------ RECORDS ------
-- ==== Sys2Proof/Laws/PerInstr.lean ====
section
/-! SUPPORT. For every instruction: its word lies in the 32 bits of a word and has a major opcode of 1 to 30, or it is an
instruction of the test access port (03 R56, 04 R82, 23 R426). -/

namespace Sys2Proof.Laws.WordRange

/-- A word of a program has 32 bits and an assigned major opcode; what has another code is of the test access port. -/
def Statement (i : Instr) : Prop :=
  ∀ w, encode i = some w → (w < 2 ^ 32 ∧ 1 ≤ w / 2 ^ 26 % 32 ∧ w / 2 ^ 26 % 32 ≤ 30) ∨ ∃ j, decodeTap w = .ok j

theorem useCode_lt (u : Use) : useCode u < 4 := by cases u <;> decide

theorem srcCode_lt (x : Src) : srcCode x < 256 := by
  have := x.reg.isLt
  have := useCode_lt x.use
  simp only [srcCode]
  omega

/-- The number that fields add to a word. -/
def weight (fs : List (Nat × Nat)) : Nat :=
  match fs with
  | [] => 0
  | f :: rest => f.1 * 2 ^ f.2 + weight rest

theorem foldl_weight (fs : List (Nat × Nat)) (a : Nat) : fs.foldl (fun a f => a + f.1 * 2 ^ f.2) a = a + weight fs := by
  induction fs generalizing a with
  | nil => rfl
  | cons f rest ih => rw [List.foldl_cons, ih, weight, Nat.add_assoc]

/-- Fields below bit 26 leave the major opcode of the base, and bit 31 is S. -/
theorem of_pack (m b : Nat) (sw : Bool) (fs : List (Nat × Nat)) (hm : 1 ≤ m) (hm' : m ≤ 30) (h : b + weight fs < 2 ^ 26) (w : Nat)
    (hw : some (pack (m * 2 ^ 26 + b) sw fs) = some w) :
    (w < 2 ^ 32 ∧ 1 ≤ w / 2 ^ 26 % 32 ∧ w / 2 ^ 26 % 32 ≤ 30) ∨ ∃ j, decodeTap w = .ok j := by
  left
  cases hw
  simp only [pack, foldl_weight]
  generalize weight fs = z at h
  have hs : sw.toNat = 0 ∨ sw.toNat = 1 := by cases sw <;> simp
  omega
------
------ RECORDS ------
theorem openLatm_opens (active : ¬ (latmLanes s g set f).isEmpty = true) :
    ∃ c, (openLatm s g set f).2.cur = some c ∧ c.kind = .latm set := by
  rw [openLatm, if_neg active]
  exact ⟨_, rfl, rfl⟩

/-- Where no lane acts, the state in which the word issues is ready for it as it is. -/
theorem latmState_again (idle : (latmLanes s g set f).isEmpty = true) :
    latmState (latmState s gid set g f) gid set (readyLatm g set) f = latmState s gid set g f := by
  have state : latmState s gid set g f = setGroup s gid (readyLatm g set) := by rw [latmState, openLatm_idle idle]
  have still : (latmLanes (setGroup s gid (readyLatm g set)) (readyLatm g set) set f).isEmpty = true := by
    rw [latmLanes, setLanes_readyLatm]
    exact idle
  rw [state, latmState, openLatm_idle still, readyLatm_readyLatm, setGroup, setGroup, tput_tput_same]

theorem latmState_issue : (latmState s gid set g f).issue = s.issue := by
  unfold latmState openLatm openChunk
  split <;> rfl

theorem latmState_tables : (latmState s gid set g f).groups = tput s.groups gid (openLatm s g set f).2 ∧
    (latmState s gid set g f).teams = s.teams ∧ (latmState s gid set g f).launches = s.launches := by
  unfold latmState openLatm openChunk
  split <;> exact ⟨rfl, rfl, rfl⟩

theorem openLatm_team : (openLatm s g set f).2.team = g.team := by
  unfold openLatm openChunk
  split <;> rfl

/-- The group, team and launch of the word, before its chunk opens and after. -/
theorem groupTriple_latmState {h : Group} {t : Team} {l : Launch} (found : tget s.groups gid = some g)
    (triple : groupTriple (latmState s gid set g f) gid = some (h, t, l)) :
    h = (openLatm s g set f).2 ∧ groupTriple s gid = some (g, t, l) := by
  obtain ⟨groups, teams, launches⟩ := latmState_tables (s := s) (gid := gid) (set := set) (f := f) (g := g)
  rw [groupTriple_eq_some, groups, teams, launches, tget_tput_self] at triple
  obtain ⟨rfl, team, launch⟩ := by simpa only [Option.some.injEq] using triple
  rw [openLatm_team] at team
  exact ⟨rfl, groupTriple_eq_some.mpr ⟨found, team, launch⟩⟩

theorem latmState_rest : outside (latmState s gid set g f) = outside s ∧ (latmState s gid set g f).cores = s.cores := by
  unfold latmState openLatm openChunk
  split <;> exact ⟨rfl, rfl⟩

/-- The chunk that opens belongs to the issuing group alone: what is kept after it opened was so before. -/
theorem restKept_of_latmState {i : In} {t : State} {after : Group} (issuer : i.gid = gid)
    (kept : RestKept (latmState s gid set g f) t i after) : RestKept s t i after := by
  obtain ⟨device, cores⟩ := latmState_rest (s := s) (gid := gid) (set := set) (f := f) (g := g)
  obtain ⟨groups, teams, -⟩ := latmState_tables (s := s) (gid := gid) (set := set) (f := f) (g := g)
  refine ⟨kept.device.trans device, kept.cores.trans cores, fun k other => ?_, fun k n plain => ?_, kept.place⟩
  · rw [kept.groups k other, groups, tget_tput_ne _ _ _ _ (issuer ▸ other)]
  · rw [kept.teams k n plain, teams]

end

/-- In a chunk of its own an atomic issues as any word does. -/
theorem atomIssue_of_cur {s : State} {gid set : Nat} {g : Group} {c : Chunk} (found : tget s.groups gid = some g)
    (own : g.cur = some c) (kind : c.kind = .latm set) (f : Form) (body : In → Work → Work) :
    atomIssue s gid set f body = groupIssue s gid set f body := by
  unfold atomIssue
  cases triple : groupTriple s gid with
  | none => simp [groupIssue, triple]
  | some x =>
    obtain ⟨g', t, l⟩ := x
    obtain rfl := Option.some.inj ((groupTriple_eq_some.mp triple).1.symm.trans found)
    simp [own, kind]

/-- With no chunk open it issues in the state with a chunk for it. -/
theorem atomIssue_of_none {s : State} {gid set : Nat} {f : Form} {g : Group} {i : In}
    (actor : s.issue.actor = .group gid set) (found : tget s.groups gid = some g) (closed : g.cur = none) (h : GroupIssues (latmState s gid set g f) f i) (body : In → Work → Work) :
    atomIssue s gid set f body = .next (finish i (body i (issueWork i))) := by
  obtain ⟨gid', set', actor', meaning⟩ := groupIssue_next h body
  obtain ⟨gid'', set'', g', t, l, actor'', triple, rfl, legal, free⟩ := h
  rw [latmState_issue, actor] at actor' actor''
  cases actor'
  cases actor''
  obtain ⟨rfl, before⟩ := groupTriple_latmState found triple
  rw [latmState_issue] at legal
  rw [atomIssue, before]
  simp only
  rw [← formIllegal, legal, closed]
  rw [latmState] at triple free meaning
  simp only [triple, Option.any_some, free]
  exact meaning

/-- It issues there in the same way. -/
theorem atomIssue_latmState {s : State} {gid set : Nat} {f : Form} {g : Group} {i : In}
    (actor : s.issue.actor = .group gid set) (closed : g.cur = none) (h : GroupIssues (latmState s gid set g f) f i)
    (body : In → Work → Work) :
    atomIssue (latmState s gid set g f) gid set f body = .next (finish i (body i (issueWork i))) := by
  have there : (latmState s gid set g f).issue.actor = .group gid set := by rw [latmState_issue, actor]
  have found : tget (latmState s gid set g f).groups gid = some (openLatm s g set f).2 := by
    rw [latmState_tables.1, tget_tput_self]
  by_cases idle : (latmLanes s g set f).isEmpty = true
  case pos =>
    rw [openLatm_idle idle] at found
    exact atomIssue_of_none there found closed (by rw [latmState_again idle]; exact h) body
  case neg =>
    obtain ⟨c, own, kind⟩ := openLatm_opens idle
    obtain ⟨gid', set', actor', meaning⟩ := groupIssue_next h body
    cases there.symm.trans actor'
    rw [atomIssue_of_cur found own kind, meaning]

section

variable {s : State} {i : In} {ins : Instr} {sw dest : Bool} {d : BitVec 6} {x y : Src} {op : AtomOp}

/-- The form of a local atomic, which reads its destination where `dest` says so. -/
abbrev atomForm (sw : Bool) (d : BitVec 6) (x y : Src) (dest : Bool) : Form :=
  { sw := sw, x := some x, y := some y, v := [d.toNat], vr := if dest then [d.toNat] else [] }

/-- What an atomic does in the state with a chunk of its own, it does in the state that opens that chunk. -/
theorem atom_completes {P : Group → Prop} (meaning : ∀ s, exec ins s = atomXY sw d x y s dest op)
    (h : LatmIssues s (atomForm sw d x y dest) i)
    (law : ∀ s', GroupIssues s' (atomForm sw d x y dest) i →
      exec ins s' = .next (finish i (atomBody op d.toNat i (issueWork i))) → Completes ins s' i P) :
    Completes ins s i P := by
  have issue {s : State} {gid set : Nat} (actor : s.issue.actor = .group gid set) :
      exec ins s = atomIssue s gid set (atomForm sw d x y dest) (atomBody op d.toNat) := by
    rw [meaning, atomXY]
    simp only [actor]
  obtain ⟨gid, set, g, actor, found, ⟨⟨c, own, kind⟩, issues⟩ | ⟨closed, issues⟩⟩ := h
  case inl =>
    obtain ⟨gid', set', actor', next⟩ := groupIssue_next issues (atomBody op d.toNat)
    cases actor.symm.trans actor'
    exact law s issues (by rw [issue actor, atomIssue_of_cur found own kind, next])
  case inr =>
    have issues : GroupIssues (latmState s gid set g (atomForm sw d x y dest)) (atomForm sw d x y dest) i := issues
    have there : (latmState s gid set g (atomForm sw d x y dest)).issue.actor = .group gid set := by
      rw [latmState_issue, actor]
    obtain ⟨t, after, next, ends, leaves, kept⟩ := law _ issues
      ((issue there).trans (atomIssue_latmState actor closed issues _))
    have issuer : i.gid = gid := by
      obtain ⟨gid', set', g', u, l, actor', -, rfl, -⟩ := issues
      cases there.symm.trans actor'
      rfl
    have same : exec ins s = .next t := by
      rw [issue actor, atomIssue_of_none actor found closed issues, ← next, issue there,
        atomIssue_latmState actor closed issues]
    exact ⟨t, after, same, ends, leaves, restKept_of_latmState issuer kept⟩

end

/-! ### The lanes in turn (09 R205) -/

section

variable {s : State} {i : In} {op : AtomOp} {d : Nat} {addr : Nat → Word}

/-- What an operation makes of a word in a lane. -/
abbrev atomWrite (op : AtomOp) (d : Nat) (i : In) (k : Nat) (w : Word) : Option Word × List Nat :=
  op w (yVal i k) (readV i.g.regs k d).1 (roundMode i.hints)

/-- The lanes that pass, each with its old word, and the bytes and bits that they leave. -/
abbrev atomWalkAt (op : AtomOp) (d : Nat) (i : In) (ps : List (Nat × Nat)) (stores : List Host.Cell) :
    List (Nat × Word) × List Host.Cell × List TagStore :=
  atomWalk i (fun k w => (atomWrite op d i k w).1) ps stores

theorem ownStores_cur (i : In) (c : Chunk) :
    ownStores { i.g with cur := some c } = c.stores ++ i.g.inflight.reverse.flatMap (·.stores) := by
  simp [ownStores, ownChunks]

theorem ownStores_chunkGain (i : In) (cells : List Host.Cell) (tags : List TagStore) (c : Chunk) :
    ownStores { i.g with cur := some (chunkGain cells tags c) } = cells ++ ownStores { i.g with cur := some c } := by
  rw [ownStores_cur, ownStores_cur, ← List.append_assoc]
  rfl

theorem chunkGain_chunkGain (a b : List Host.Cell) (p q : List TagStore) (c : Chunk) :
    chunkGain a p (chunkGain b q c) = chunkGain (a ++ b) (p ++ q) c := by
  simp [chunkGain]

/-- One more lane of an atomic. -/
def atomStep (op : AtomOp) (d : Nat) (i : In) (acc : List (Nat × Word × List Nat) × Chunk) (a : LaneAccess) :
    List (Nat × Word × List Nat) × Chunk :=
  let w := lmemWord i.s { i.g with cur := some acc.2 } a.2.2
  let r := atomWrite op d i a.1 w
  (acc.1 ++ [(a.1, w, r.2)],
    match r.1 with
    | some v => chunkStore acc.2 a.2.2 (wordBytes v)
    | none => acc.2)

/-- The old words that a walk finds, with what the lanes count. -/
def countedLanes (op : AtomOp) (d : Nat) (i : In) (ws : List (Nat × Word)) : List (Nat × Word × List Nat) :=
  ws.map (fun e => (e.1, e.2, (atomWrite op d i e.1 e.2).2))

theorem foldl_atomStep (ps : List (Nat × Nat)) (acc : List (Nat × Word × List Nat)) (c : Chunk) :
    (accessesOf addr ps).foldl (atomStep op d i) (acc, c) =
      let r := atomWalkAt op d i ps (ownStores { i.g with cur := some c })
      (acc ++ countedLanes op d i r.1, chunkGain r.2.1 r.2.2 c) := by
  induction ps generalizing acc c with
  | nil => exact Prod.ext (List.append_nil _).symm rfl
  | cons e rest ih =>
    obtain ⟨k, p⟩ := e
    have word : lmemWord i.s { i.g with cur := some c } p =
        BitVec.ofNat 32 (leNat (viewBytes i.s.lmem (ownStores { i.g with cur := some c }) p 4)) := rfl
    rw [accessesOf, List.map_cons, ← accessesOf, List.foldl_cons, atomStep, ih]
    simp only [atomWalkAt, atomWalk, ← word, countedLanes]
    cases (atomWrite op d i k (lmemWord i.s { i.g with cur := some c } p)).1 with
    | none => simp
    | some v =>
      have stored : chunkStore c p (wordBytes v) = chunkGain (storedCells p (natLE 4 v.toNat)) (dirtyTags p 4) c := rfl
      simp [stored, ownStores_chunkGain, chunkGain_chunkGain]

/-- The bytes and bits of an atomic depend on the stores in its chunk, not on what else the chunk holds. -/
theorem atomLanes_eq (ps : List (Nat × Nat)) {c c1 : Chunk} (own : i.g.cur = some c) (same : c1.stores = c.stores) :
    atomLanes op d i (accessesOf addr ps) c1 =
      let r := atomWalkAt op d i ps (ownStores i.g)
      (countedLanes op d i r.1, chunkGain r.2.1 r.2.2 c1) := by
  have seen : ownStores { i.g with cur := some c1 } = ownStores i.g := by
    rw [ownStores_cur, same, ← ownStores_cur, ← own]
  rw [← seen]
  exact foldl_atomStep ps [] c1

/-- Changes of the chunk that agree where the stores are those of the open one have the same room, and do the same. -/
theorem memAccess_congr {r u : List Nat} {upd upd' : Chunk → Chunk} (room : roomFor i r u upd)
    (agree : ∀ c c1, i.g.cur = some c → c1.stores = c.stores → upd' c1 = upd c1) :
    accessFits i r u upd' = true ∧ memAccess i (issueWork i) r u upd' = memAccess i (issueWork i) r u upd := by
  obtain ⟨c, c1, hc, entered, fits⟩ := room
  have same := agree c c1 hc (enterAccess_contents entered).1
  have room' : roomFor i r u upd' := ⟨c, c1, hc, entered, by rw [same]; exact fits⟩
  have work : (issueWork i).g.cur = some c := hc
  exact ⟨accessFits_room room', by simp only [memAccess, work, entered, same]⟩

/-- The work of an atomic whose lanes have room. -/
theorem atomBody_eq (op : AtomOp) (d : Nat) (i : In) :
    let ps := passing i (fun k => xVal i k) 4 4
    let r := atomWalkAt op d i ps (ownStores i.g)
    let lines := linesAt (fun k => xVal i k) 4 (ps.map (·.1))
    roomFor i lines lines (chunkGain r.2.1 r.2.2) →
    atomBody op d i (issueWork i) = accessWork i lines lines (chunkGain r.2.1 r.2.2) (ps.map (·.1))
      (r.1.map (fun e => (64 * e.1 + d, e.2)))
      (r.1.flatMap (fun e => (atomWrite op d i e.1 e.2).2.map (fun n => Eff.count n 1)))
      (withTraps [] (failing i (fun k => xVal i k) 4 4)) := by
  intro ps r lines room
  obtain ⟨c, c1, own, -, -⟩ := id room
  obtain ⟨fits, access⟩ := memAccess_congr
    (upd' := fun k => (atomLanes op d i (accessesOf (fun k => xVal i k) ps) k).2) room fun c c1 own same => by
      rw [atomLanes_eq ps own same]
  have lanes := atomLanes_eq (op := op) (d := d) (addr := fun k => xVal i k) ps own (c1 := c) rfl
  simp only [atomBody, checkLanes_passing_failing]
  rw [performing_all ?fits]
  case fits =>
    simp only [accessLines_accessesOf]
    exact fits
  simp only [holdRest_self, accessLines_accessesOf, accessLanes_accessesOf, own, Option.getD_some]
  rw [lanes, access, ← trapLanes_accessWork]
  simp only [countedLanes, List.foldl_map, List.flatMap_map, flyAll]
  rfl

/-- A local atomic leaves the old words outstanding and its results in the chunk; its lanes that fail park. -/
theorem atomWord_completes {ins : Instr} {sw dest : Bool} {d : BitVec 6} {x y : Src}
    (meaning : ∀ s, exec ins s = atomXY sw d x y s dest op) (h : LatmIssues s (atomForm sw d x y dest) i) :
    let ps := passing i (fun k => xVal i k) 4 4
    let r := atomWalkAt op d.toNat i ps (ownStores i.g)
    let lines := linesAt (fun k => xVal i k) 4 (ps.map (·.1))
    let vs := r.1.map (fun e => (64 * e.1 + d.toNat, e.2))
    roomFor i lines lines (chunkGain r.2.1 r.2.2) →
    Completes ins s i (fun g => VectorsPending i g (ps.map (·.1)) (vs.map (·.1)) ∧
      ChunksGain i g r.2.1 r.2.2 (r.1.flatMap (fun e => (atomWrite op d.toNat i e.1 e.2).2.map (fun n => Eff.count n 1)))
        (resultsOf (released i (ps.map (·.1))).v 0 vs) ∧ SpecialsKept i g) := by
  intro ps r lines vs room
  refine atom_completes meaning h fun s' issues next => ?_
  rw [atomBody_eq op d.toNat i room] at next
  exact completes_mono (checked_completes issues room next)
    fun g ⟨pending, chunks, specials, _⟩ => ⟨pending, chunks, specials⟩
------
Look through the entries above and quote exactly the lines from the line with "simp only [accessLines_accessesOf]" to the line with "fun g ⟨pending, chunks, specials, _⟩", counting both of those lines.

**COMPLETED EXERCISE**
    simp only [accessLines_accessesOf]
    exact fits
  simp only [holdRest_self, accessLines_accessesOf, accessLanes_accessesOf, own, Option.getD_some]
  rw [lanes, access, ← trapLanes_accessWork]
  simp only [countedLanes, List.foldl_map, List.flatMap_map, flyAll]
  rfl

/-- A local atomic leaves the old words outstanding and its results in the chunk; its lanes that fail park. -/
theorem atomWord_completes {ins : Instr} {sw dest : Bool} {d : BitVec 6} {x y : Src}
    (meaning : ∀ s, exec ins s = atomXY sw d x y s dest op) (h : LatmIssues s (atomForm sw d x y dest) i) :
    let ps := passing i (fun k => xVal i k) 4 4
    let r := atomWalkAt op d.toNat i ps (ownStores i.g)
    let lines := linesAt (fun k => xVal i k) 4 (ps.map (·.1))
    let vs := r.1.map (fun e => (64 * e.1 + d.toNat, e.2))
    roomFor i lines lines (chunkGain r.2.1 r.2.2) →
    Completes ins s i (fun g => VectorsPending i g (ps.map (·.1)) (vs.map (·.1)) ∧
      ChunksGain i g r.2.1 r.2.2 (r.1.flatMap (fun e => (atomWrite op d.toNat i e.1 e.2).2.map (fun n => Eff.count n 1)))
        (resultsOf (released i (ps.map (·.1))).v 0 vs) ∧ SpecialsKept i g) := by
  intro ps r lines vs room
  refine atom_completes meaning h fun s' issues next => ?_
  rw [atomBody_eq op d.toNat i room] at next
  exact completes_mono (checked_completes issues room next)
    fun g ⟨pending, chunks, specials, _⟩ => ⟨pending, chunks, specials⟩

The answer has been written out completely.